Title:
Influence of Recycled Concrete Powder on the Rheology of Printable Cement-Based Matrices
Author(s):
Tiago Canavarro Cavalcante, Romildo Dias Toledo Filho, Oscar Aurelio Mendoza Reales
Publication:
Materials Journal
Volume:
Issue:
Appears on pages(s):
Keywords:
3-D concrete printing; recycled concrete powder; rheology; thixotropy; yield stress
DOI:
10.14359/51740778
Date:
5/1/2024
Abstract:
High cement content is often found in concrete mix designs to achieve the unique fresh-state behavior requirements of 3D Printable Concrete (3DPC), i.e., to ensure rapid stiffening of an extruded layer without collapsing under the stress applied by the following layers. Some materials with high water absorption, such as recycled concrete aggregates, have been incorporated in concrete mix designs to minimize environmental impact, nevertheless, the fine powder fraction that remains from the recycled aggregate processing still poses a challenge. In the case of 3DCP, few studies are available regarding mix designs using Recycled Concrete Powder (RCP) for 3D printing. In this context, this study presents the use of RCP as a filler to produce a printable mixture with low cement content. An RCP with 50 μm average particle size was obtained as a by-product from Recycled Concrete Aggregate production. Portland cement pastes were produced with 0%, 10%, 20%, 30%, 40% and 50% of cement mass replacement by RCP to evaluate its effects on the hydration reaction, rheology, and compressive strength.
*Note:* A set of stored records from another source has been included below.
-- ==== Sys2Proof/Machine/Local.lean ====
section
/-! DEFINITION. Local memory: the spaces a carriage reaches, owned lines, write logs of speculative instances, and one
thread's load, store or atomic (11 R188-R193, R197, 12 R200-R202, R210, 16 R258-R261). -/
namespace Sys2Proof.Machine

/-! ## Spaces (11 R188-R190) -/

/-- Shared-memory bytes per core of a carve-out (11 R190). -/
def carveBytes (m : Nat) : Nat :=
  match m with
  | 0 => 128 * 1024
  | 1 => 256 * 1024
  | 2 => 512 * 1024
  | 3 => 768 * 1024
  | 4 => 896 * 1024
  | _ => 0

/-- Bytes of a coach's shared memory; a spawn coach has none (18 R304). -/
def shmSize (s : State) (coach : Nat) : Nat :=
  match coach? s coach with
  | some k => if k.spawn then 0 else 2 ^ (k.rcd.a + k.rcd.b) * carveBytes k.rcd.carve
  | none => 0

/-- First byte of the N part of a die's scratchpad: 16 MiB × SCS (22 R353). -/
def scsBytes (s : State) (die : Nat) : Nat := field (rsys s 0 5 0x018) (4 + 8 * die) 8 * 2 ^ 24
/-- A scratchpad byte a thread of this world may reach: not the other world's part, not the spill area. -/
def scrOk (s : State) (world : Bool) (die a : Nat) : Bool :=
  a < Config.scratchBytes && (if world then a < scsBytes s die else scsBytes s die ≤ a) &&
    !(Config.spillLo ≤ a && a < Config.spillHi)

/-- The local space an instruction names. -/
inductive LocSpace where
  | shm | scr | spill
  deriving DecidableEq, Repr

/-- The address lies within the space. -/
def locOk (s : State) (sp : LocSpace) (a : Nat) : Bool :=
  match sp with
  | .shm => a < shmSize s s.self.coach
  | .scr => scrOk s s.self.world (dieOf s.self.core) a
  | .spill => a < s.self.spillBytes

/-- Scratchpad address of byte `o` of a thread's spill stack (11 R189). -/
def spillAddr (base w t o : Nat) : Nat := base + 4 * w * (o / 4) + 4 * t + o % 4

/-- The key of a byte of a local space; a spill byte belongs to the thread's home carriage. -/
def locKey (s : State) (sp : LocSpace) (tid a : Nat) : Nat :=
  match sp with
  | .shm => memKey .shm s.self.coach a
  | .scr => memKey .scr (dieOf s.self.core) a
  | .spill =>
    let home := if homeCar tid = s.self.id then s.self else car s (homeCar tid)
    memKey .scr (dieOf s.self.core) (spillAddr home.spillBase (widthOf s.self) (homeIdx tid) a)

/-- The keys of the bytes of an access. -/
def locKeys (s : State) (sp : LocSpace) (tid a n : Nat) : List Nat :=
  (span a n).map (fun x => locKey s sp tid x)

/-! ## Owned lines (11 R192, R193) -/

/-- An operation's lines in the order it requests them: ascending, space by space. -/
def wantedLines (o : EngOp) : List Nat :=
  let ls := sortBy (fun x y => x ≤ y) (o.shared ++ o.excl)
  let inTag (l : Nat) : Bool := l / 2 ^ 41 % 8 == spaceTag .shm
  ls.filter inTag ++ ls.filter (fun l => !inTag l)
/-- It counts as issued: it holds every line. -/
def opHolds (o : EngOp) : Bool := o.stage != .requesting
/-- It holds a line: one still requesting holds those it has been granted. -/
def holdsLine (o : EngOp) (line : Nat) : Bool := opHolds o || ((wantedLines o).take o.held).contains line
def lineShared (s : State) (line : Nat) : Bool := s.ops.any (fun o => o.shared.contains line && holdsLine o line)
def lineExcl (s : State) (line : Nat) : Bool := s.ops.any (fun o => o.excl.contains line && holdsLine o line)
def keyLines (keys : List Nat) : List Nat := nubNat (keys.map (fun k => k / 128))
def isStoreAct : LocAct → Bool
  | .load _ _ => false
  | .store _ _ => true
  | .atomic _ _ _ _ => true
  | .fence => false
def isLoadAct : LocAct → Bool
  | .load _ _ => true
  | .store _ _ => false
  | .atomic _ _ _ _ => true
  | .fence => false

/-- The log of an instance above 0, which its one home carriage keeps for its path carriages too; only for shared memory
and scratchpad. -/
def logOf (s : State) (homes : List Nat) : List LogStore := (theCar s (homes.headD 0)).wlog
def isInstance (s : State) (homes : List Nat) : Bool := (theCar s (homes.headD 0)).spinst != 0
/-- The store of an instance enters its log and changes no location (12 R210). -/
def isLogged (s : State) (x : LocAcc) : Bool :=
  isInstance s x.homes && (match x.act with
    | .store _ _ => true
    | _ => false)
/-- The access meets a line owned in a conflicting mode. -/
def accBlocked (s : State) (x : LocAcc) : Bool :=
  !isLogged s x && (keyLines x.keys).any (fun l => lineExcl s l || (isStoreAct x.act && lineShared s l))

/-! ## Agents, scopes and orders (12 R199, R203-R206, 03 R51) -/

/-- A scope contains two agents of this package (R205). -/
def scopeHas (scope : BitVec 3) (c d : Carriage) : Bool :=
  match scope.toNat with
  | 0 => c.id == d.id
  | 1 => c.core == d.core
  | 2 => quadOf c.core == quadOf d.core
  | 3 => c.coach == d.coach
  | 4 => dieOf c.core == dieOf d.core
  | _ => true
/-- The widest scope a space has (R51). -/
def capScope (sp : LocSpace) (scope : BitVec 3) : BitVec 3 :=
  match sp with
  | .shm => if 4 ≤ scope.toNat then 3 else scope
  | .scr => if 5 ≤ scope.toNat then 4 else scope
  | .spill => 0
/-- An order whose scope holds no other agent orders no more than RLX does. -/
def actOrder (order : BitVec 2) (scope : BitVec 3) : BitVec 2 := if 2 ≤ order.toNat && scope == 0 then 1 else order

/-- Operations that access memory for their carriage (R199). -/
def accessing : OpKind → Bool
  | .failed => false
  | .sigN _ _ _ _ _ => false
  | .ctrs _ _ _ => false
  | .armed _ => false
  | .launchAt _ _ => false
  | .launch _ => false
  | .launched _ => false
  | .edrn _ _ _ => false
  | _ => true
/-- Not all its accesses have been performed. One held for an instance is performed by its commit. -/
def opOpen (o : EngOp) : Bool := accessing o.kind && o.stage != .held && o.stage != .landed
def readsOpen (o : EngOp) : Bool := opOpen o && !o.fetched
def opOrder (o : EngOp) : Nat := (actOrder o.order o.scope).toNat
It was found that the studied RCP replacement was not detrimental for the hydration reaction of Portland cement during the initial hours, and at the same time it was capable of modifying the rheological parameters of the paste proportionally to the packing density of its solid fraction. The obtained results indicated the viability of 3DCP with up to 50% cement replacement by RCP. It was concluded that RCP presents good potential for decreasing the cement consumption of 3DPC, which in turn could decrease its associated environmental impact while providing a destination for a by-product from recycled concrete aggregate production.